Exercise brief: In the entries below, find the line with "def INTG_FATREC_WORD (i" and print exactly every line from there up to and including the line with "15:8, RWW, R375. -/", with no other lines.

BEGIN Records for the task

-- ==== Sys2Proof/Machine/RegsD.lean ====
section
/-! DEFINITION. The register fields of blocks INTG, WARD, HOST, PWR and MODID (R375, R397, R398, R420, R421): their home in `State.flds`, their width and their reset value. -/
namespace Sys2Proof.Machine

/-- INTG.SUMMARY.CLASS, bits 4:0, W1C, R375. -/
def INTG_SUMMARY_CLASS : Fld := ⟨44040192, 0, 5, 0⟩
/-- INTG.SEQ.NEXT, bits 31:0, RO, R375. -/
def INTG_SEQ_NEXT : Fld := ⟨44040320, 0, 32, 0⟩
/-- INTG.RCNT.COUNT, bits 31:0, RO, R375. -/
def INTG_RCNT_COUNT (i : Nat) : Fld := ⟨44040704, i, 32, 0⟩
/-- INTG.OVF.COUNT, bits 31:0, RO, R375. -/
def INTG_OVF_COUNT (i : Nat) : Fld := ⟨44041728, i, 32, 0⟩
/-- INTG.RATE.COUNT, bits 31:0, RO, R375. -/
def INTG_RATE_COUNT : Fld := ⟨44042752, 0, 32, 0⟩
/-- INTG.NEST.NESTED, bits 15:0, RO, R375. -/
def INTG_NEST_NESTED : Fld := ⟨44042880, 0, 16, 0⟩
/-- INTG.NEST.ESC, bits 31:16, RO, R375. -/
def INTG_NEST_ESC : Fld := ⟨44042896, 0, 16, 0⟩
/-- INTG.BCERR.COUNT, bits 31:0, RO, R375. -/
def INTG_BCERR_COUNT : Fld := ⟨44043008, 0, 32, 0⟩
/-- INTG.XBERR.RETRIED, bits 15:0, RO, R375. -/
def INTG_XBERR_RETRIED : Fld := ⟨44043136, 0, 16, 0⟩
/-- INTG.XBERR.FAILED, bits 31:16, RO, R375. -/
def INTG_XBERR_FAILED : Fld := ⟨44043152, 0, 16, 0⟩
/-- INTG.FATREC.WORD, bits 31:0, RO, R375. -/
def INTG_FATREC_WORD (i : Nat) : Fld := ⟨44044288, i, 32, 0⟩
/-- INTG.FATCLR.CLR, bits 0:0, WO, R375. -/
def INTG_FATCLR_CLR : Fld := ⟨44045312, 0, 1, 0⟩
/-- INTG.INJCTRL.GO, bits 0:0, RWW, R375. -/
def INTG_INJCTRL_GO : Fld := ⟨44048384, 0, 1, 0⟩
/-- INTG.INJCTRL.CHECK, bits 4:1, RWW, R375. -/
def INTG_INJCTRL_CHECK : Fld := ⟨44048385, 0, 4, 0⟩
/-- INTG.INJCTRL.COUNT, bits 15:8, RWW, R375. -/
def INTG_INJCTRL_COUNT : Fld := ⟨44048392, 0, 8, 1⟩
/-- INTG.INJCTRL.BUSY, bits 31:31, RO, R375. -/
def INTG_INJCTRL_BUSY : Fld := ⟨44048415, 0, 1, 0⟩
/-- INTG.INJTGT.UTYPE, bits 7:0, RWW, R375. -/
def INTG_INJTGT_UTYPE : Fld := ⟨44048512, 0, 8, 0⟩
/-- INTG.INJTGT.UINST, bits 23:8, RWW, R375. -/
def INTG_INJTGT_UINST : Fld := ⟨44048520, 0, 16, 0⟩
/-- INTG.INJARG.ARG, bits 31:0, RWW, R375. -/
def INTG_INJARG_ARG : Fld := ⟨44048640, 0, 32, 0⟩
/-- INTG.INJADDR.OFFS, bits 31:0, RWW, R375. -/
def INTG_INJADDR_OFFS : Fld := ⟨44048768, 0, 32, 0⟩
/-- INTG.INJSTAT.DONE, bits 7:0, RO, R375. -/
def INTG_INJSTAT_DONE : Fld := ⟨44048896, 0, 8, 0⟩
/-- INTG.INJSTAT.RESULT, bits 9:8, RO, R375. -/
def INTG_INJSTAT_RESULT : Fld := ⟨44048904, 0, 2, 0⟩
/-- WARD.STAT.FROZEN, bits 0:0, RO, R398. -/
def WARD_STAT_FROZEN : Fld := ⟨46137344, 0, 1, 0⟩
/-- WARD.STAT.LSREF, bits 1:1, W1C, R398. -/
def WARD_STAT_LSREF : Fld := ⟨46137345, 0, 1, 0⟩
/-- WARD.APPLY.GO, bits 0:0, RWW, R398. -/
def WARD_APPLY_GO : Fld := ⟨46137472, 0, 1, 0⟩
/-- WARD.APPLY.RESULT, bits 5:4, RO, R398. -/
def WARD_APPLY_RESULT : Fld := ⟨46137476, 0, 2, 0⟩
/-- WARD.APPLY.REASON, bits 10:8, RO, R398. -/
def WARD_APPLY_REASON : Fld := ⟨46137480, 0, 3, 0⟩
/-- WARD.CFGSEL.INDEX, bits 11:0, RW, R398. -/
def WARD_CFGSEL_INDEX : Fld := ⟨46137856, 0, 12, 0⟩
/-- WARD.CFGSTG.WORD, bits 31:0, RWW, R398. -/
def WARD_CFGSTG_WORD (i : Nat) : Fld := ⟨46137984, i, 32, 0⟩
/-- WARD.CFGACT.WORD, bits 31:0, RO, R398. -/
def WARD_CFGACT_WORD (i : Nat) : Fld := ⟨46138112, i, 32, 0⟩
/-- WARD.SIG.CRC, bits 31:0, RO, R398. -/
def WARD_SIG_CRC : Fld := ⟨46138240, 0, 32, 0⟩
/-- WARD.JPI.INDEX, bits 31:0, RO, R398. -/
def WARD_JPI_INDEX : Fld := ⟨46138368, 0, 32, 0⟩
/-- WARD.JCI.INDEX, bits 31:0, RWW, R398. -/
def WARD_JCI_INDEX : Fld := ⟨46138496, 0, 32, 0⟩
/-- WARD.JSTAT.LOST, bits 15:0, RO, R398. -/
def WARD_JSTAT_LOST : Fld := ⟨46138624, 0, 16, 0⟩
/-- WARD.JDATA.WORD, bits 31:0, RO, R398. -/
def WARD_JDATA_WORD (i : Nat) : Fld := ⟨46139392, i, 32, 0⟩
/-- HOST.CTRL.QOS, bits 3:0, RW, R397. -/
def HOST_CTRL_QOS : Fld := ⟨48234496, 0, 4, 8⟩
/-- HOST.SPICFG.WAIT, bits 3:0, RW, R397. -/
def HOST_SPICFG_WAIT : Fld := ⟨48234624, 0, 4, 8⟩
/-- HOST.SPISTAT.ERR, bits 0:0, W1C, R397. -/
def HOST_SPISTAT_ERR : Fld := ⟨48234752, 0, 1, 0⟩
/-- HOST.SPISTAT.LATE, bits 1:1, W1C, R397. -/
def HOST_SPISTAT_LATE : Fld := ⟨48234753, 0, 1, 0⟩
/-- HOST.FNSTAT.EN, bits 7:0, RO, R397. -/
def HOST_FNSTAT_EN : Fld := ⟨48234880, 0, 8, 1⟩
/-- HOST.FNSTAT.WARDSEL, bits 8:8, RO, R397. -/
def HOST_FNSTAT_WARDSEL : Fld := ⟨48234888, 0, 1, 0⟩
/-- HOST.RBASEL.ADDR, bits 31:0, RW, R397. -/
def HOST_RBASEL_ADDR (i : Nat) : Fld := ⟨48365568, i, 32, 0⟩
/-- HOST.RBASEH.ADDR, bits 31:0, RW, R397. -/
def HOST_RBASEH_ADDR (i : Nat) : Fld := ⟨48365696, i, 32, 0⟩
/-- HOST.RBUFL.ADDR, bits 31:0, RW, R397. -/
def HOST_RBUFL_ADDR (i : Nat) : Fld := ⟨48365824, i, 32, 0⟩
/-- HOST.RBUFH.ADDR, bits 31:0, RW, R397. -/
def HOST_RBUFH_ADDR (i : Nat) : Fld := ⟨48365952, i, 32, 0⟩
/-- HOST.RCFG.EN, bits 0:0, RW, R397. -/
def HOST_RCFG_EN (i : Nat) : Fld := ⟨48366080, i, 1, 0⟩
/-- HOST.RCFG.TYPE, bits 3:1, RW, R397. -/
def HOST_RCFG_TYPE (i : Nat) : Fld := ⟨48366081, i, 3, 0⟩
/-- HOST.RCFG.LOC, bits 4:4, RW, R397. -/
def HOST_RCFG_LOC (i : Nat) : Fld := ⟨48366084, i, 1, 0⟩
/-- HOST.RCFG.FN, bits 7:5, RW, R397. -/
def HOST_RCFG_FN (i : Nat) : Fld := ⟨48366085, i, 3, 0⟩
/-- HOST.RCFG.LOG2SIZE, bits 12:8, RW, R397. -/
def HOST_RCFG_LOG2SIZE (i : Nat) : Fld := ⟨48366088, i, 5, 4⟩
/-- HOST.RCFG.IRQ, bits 13:13, RW, R397. -/
def HOST_RCFG_IRQ (i : Nat) : Fld := ⟨48366093, i, 1, 0⟩
/-- HOST.RCFG.VEC, bits 18:14, RW, R397. -/
def HOST_RCFG_VEC (i : Nat) : Fld := ⟨48366094, i, 5, 0⟩
/-- HOST.RCFG.PEER, bits 27:20, RW, R397. -/
def HOST_RCFG_PEER (i : Nat) : Fld := ⟨48366100, i, 8, 0⟩
/-- HOST.RCFG.PART, bits 31:28, RO, R397. -/
def HOST_RCFG_PART (i : Nat) : Fld := ⟨48366108, i, 4, 0⟩
/-- HOST.RPI.INDEX, bits 31:0, RW, R397. -/
def HOST_RPI_INDEX (i : Nat) : Fld := ⟨48366208, i, 32, 0⟩
/-- HOST.RCI.INDEX, bits 31:0, RW, R397. -/
def HOST_RCI_INDEX (i : Nat) : Fld := ⟨48366336, i, 32, 0⟩
/-- HOST.RSTAT.DROP, bits 15:0, RO, R397. -/
def HOST_RSTAT_DROP (i : Nat) : Fld := ⟨48366464, i, 16, 0⟩
/-- HOST.RSEQ.SEQ, bits 31:0, RW, R397. -/
def HOST_RSEQ_SEQ (i : Nat) : Fld := ⟨48366592, i, 32, 0⟩
/-- PWR.CREQ.REQc, R420; index 16 × instance + number. -/
def PWR_CREQ_REQ (i : Nat) : Fld := ⟨50331648, i, 2, 1⟩
/-- PWR.CSTAT.STATEc, R420; index 16 × instance + number. -/
def PWR_CSTAT_STATE (i : Nat) : Fld := ⟨50331776, i, 2, 1⟩
/-- PWR.TEMP.TJ, bits 9:0, RO, R420. -/
def PWR_TEMP_TJ : Fld := ⟨50332160, 0, 10, 0⟩
/-- PWR.TEMP.TJHIGH, bits 25:16, RO, R420. -/
def PWR_TEMP_TJHIGH : Fld := ⟨50332176, 0, 10, 0⟩
/-- PWR.TEMP.CLR, bits 31:31, WO, R420. -/
def PWR_TEMP_CLR : Fld := ⟨50332191, 0, 1, 0⟩
/-- PWR.THERM.WARN, bits 0:0, RO, R420. -/
def PWR_THERM_WARN : Fld := ⟨50332288, 0, 1, 0⟩
/-- PWR.THERM.WARNEV, bits 1:1, W1C, R420. -/
def PWR_THERM_WARNEV : Fld := ⟨50332289, 0, 1, 0⟩
/-- PWR.THERM.TRIP, bits 2:2, RO, R420. -/
def PWR_THERM_TRIP : Fld := ⟨50332290, 0, 1, 0⟩
/-- PWR.THERM.TRIPEV, bits 3:3, W1C, R420. -/
def PWR_THERM_TRIPEV : Fld := ⟨50332291, 0, 1, 0⟩
/-- PWR.IRAIL.I, bits 15:0, RO, R420. -/
def PWR_IRAIL_I (i : Nat) : Fld := ⟨50332672, i, 16, 0⟩
/-- PWR.IRAIL.MAX, bits 31:16, RO, R420. -/
def PWR_IRAIL_MAX (i : Nat) : Fld := ⟨50332688, i, 16, 0⟩
/-- PWR.ICLR.CLR, bits 0:0, WO, R420. -/
def PWR_ICLR_CLR : Fld := ⟨50333696, 0, 1, 0⟩
/-- MODID.CTRL.DEB, bits 15:8, RW, R421. -/
def MODID_CTRL_DEB : Fld := ⟨52428808, 0, 8, 100⟩
/-- MODID.RESCAN.SLOTS, bits 31:0, WO, R421. -/
def MODID_RESCAN_SLOTS : Fld := ⟨52428928, 0, 32, 0⟩
/-- MODID.DSEL.SLOT, bits 4:0, RW, R421. -/
def MODID_DSEL_SLOT : Fld := ⟨52429312, 0, 5, 0⟩
/-- MODID.DSEL.OFFS, bits 19:8, RW, R421. -/
def MODID_DSEL_OFFS : Fld := ⟨52429320, 0, 12, 0⟩
/-- MODID.DDATA.DATA, bits 31:0, RO, R421. -/
def MODID_DDATA_DATA : Fld := ⟨52429440, 0, 32, 0⟩
/-- MODID.SSTAT.PRES, bits 0:0, RO, R421. -/
def MODID_SSTAT_PRES (i : Nat) : Fld := ⟨52436992, i, 1, 0⟩
/-- MODID.SSTAT.STATE, bits 3:1, RO, R421. -/
def MODID_SSTAT_STATE (i : Nat) : Fld := ⟨52436993, i, 3, 0⟩
/-- MODID.SSTAT.CLASS, bits 11:4, RO, R421. -/
def MODID_SSTAT_CLASS (i : Nat) : Fld := ⟨52436996, i, 8, 0⟩
/-- MODID.SSTAT.CONFLICT, bits 12:12, RO, R421. -/
def MODID_SSTAT_CONFLICT (i : Nat) : Fld := ⟨52437004, i, 1, 0⟩
/-- MODID.SSTAT.CHGEV, bits 13:13, W1C, R421. -/
def MODID_SSTAT_CHGEV (i : Nat) : Fld := ⟨52437005, i, 1, 0⟩
/-- MODID.SSTAT.FIRSTCH, bits 22:16, RO, R421. -/
def MODID_SSTAT_FIRSTCH (i : Nat) : Fld := ⟨52437008, i, 7, 0⟩
/-- MODID.SSTAT.COUNT, bits 31:24, RO, R421. -/
def MODID_SSTAT_COUNT (i : Nat) : Fld := ⟨52437016, i, 8, 0⟩
/-- MODID.SLEN.L, bits 12:0, RO, R421. -/
def MODID_SLEN_L (i : Nat) : Fld := ⟨52437120, i, 13, 0⟩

END Records for the task

Task result:
def INTG_FATREC_WORD (i : Nat) : Fld := ⟨44044288, i, 32, 0⟩
/-- INTG.FATCLR.CLR, bits 0:0, WO, R375. -/
def INTG_FATCLR_CLR : Fld := ⟨44045312, 0, 1, 0⟩
/-- INTG.INJCTRL.GO, bits 0:0, RWW, R375. -/
def INTG_INJCTRL_GO : Fld := ⟨44048384, 0, 1, 0⟩
/-- INTG.INJCTRL.CHECK, bits 4:1, RWW, R375. -/
def INTG_INJCTRL_CHECK : Fld := ⟨44048385, 0, 4, 0⟩
/-- INTG.INJCTRL.COUNT, bits 15:8, RWW, R375. -/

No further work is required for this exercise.